Start of RECORDS SHOWN
/-! ### BAR2 and peers -/

/-- The parts of n bytes from pa that lie in one line each: address, offset and length. -/
def lineParts (pa n : Nat) : List (Nat × Nat × Nat) :=
  if n == 0 then []
  else (List.range ((pa + n - 1) / 128 + 1 - pa / 128)).map fun i =>
    let a := max pa ((pa / 128 + i) * 128)
    (a, a - pa, min (pa + n) ((pa / 128 + i + 1) * 128) - a)

/-- One line's part of a host write performed, or held at its home: behind a solo region, a lent block, a BUSY line, or an earlier host
write that is held (R68, R206, R229, R239). -/
def State.hostPut (s : State) (pa : Nat) (bs : List Byte) : State :=
  if s.lineWaits pa none then s.hold (homeHeld none pa bs false [] none)
  else s.homeWrite none pa bs

/-- HOST_WRITE (R135, R206, R295): bytes at device physical addresses, or in recovery mode in the staging buffer. Memory behind a
die that is not TRUSTED takes no traffic (R291). -/
def execHostWrite (pa : Nat) (bytes : List Byte) (s : State) : Out :=
  if s.host.recovery then
    .next (s.modHost fun h => { h with staging :=
      (bytes.zipIdx.foldl (fun m p => if pa + p.2 < 2 ^ 26 then FMap.put 0 m (pa + p.2) p.1 else m) h.staging) })
  else if !((List.range bytes.length).all fun i => backed (pa + i)) then .fault .unbackedAddress
  else if bytes.isEmpty || !(s.trusted (dieOfPa pa) && s.trusted (dieOfPa (pa + bytes.length - 1))) then .next s
  else .next ((lineParts pa bytes.length).foldl (fun s p => s.hostPut p.1 ((bytes.drop p.2.1).take p.2.2)) s)

/-- HOST_READ (R206, R295): the bytes are what the host receives. A read follows the host's held writes, and one that meets a BUSY line
is not served at this step (R229, R239). What a read behind a die that is not TRUSTED returns is open (log 45). -/
def execHostRead (pa n : Nat) (s : State) : Out :=
  if s.host.recovery then
    .next (s.modHost fun h => { h with readData := (List.range n).map fun i => FMap.get 0 h.staging (pa + i) })
  else if !((List.range n).all fun i => backed (pa + i)) then .fault .unbackedAddress
  else if n != 0 && !(s.trusted (dieOfPa pa) && s.trusted (dieOfPa (pa + n - 1))) then
    let bs := (List.range n).map fun i => Config.hostByte (s.fresh + i)
    .next (({ s with fresh := s.fresh + n }).modHost fun h => { h with readData := bs })
  else if s.threadHeld 0 1 then .next s
  else .next (s.unlessBusy fun s => (s.touchHome pa n false).modHost fun h => { h with readData := s.bytes pa n })

/-- PEER_WRITE_FAIL (R300): the oldest posted write to a peer is dropped, with event 6. -/
def execPeerWriteFail (s : State) : Out :=
  let posted (r : PcieReq) : Bool := r.peer && r.posted && !r.op.reads
  match s.pcie.find? posted with
  | none => .next s
  | some r => .next (({ s with pcie := s.pcie.erase r }).logEvent 6 0 0 r.addr)

/-! ### Links -/

namespace State

/-- New keys installed at both ends of a link, one per direction (R293). -/
def installKey (s : State) (n : Nat) : State :=
  if 8 ≤ n || !s.linkLive n || (s.link n).out.newKey.isSome then s
  else
    { s.modLink n fun l =>
        { l with out := { l.out with newKey := some (Config.linkKey s.fresh) },
                 back := { l.back with newKey := some (Config.linkKey (s.fresh + 1)) } } with fresh := s.fresh + 2 }

/-- The sender of a direction switches to the new key: the receiver keeps the old one for 1,024 flits (R293). -/
def switchKey (x : LinkDir) : LinkDir :=
  match x.newKey with
  | none => x
  | some k => { x with key := k, index := !x.index, newKey := none, flits := 0, oldKey := some x.key, grace := 1024 }

/-- The last flit of a direction sent again, with the key it was first sent with: the old one while none has gone with the new (R293). -/
def resend (x : LinkDir) : LinkDir := { x with resent := some (if x.flits == 0 then x.oldKey.getD x.key else x.key) }

/-- Whether a message's way between its ends takes a link. -/
def crossesLink (s : State) (n : Nat) (m : Msg) : Bool := (s.pathLinks (msgWay m).1 (msgWay m).2).any fun l => l.1 == n

/-- The first fault of each lane of a thread. -/
def oncePerLane (fs : List ImpFault) : List ImpFault :=
  fs.foldl (fun gs f => if gs.any fun g => g.uid == f.uid && g.lane == f.lane then gs else gs ++ [f]) []

/-- A store or RED that was lost on its way (R378): the decrement of a SIG that would have followed it is not sent, and its message counts
as done. -/
def dropDecrement (s : State) (f : ImpFault) : State :=
  let mine (g : SigMsg) : Bool := g.uid == f.uid && g.lane == f.lane && g.pc == f.pc
  match (List.range 4).find? fun d => (s.die d).sigs.any mine with
  | none => s
  | some d =>
    match (s.die d).sigs.reverse.find? mine with
    | some g => (s.modDie d fun x => { x with sigs := (x.sigs.reverse.erase g).reverse }).msgDone f.uid
    | none => s

/-- The stores and REDs on their way over a link lost with it: they write nothing (R381), and what was to follow them follows what is left.
Their faults are answered. -/
def dropHeld (s : State) (link : Nat) : State × List ImpFault :=
  let lost := s.heldW.filter fun e => e.way.any fun w => w.1.contains link
  let faults := lost.filterMap fun e => e.way.map fun w => w.2.2
  let s := { s with heldW := s.heldW.filter fun e => !lost.contains e }
  (faults.foldl dropDecrement s, faults)

/-- Transactions whose messages are lost end, and the requests that waited for them are served (R239). -/
def abandon (s : State) (lines : List Nat) : State :=
  lines.foldl (fun s n => (s.modLine n fun l => { l with tx := none }).serveAll n) s

end State

/-- FLIT_CRC_FAIL (R248, R293): the flit is sent again with its key. When the retries are exhausted, the link recovers and every message in
flight on it is sent again. -/
def execFlitCrcFail (link : Nat) (s : State) : Out :=
  if 8 ≤ link then .next s
  else
    let again := if Config.retriesOver s.fresh then s.coh.net.filter (s.crossesLink link) else []
    let s := { s with fresh := s.fresh + 1, coh := { s.coh with net := s.coh.net ++ again } }
    .next (s.modLink link fun l => { l with retries := l.retries + 1, out := State.resend l.out, back := State.resend l.back })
End of RECORDS SHOWN
* _ABOUT THIS TASK_
Show every line above in which the word "hostPut" is found.

* _COMPLETED TASK_
def State.hostPut (s : State) (pa : Nat) (bs : List Byte) : State :=
  else .next ((lineParts pa bytes.length).foldl (fun s p => s.hostPut p.1 ((bytes.drop p.2.1).take p.2.2)) s)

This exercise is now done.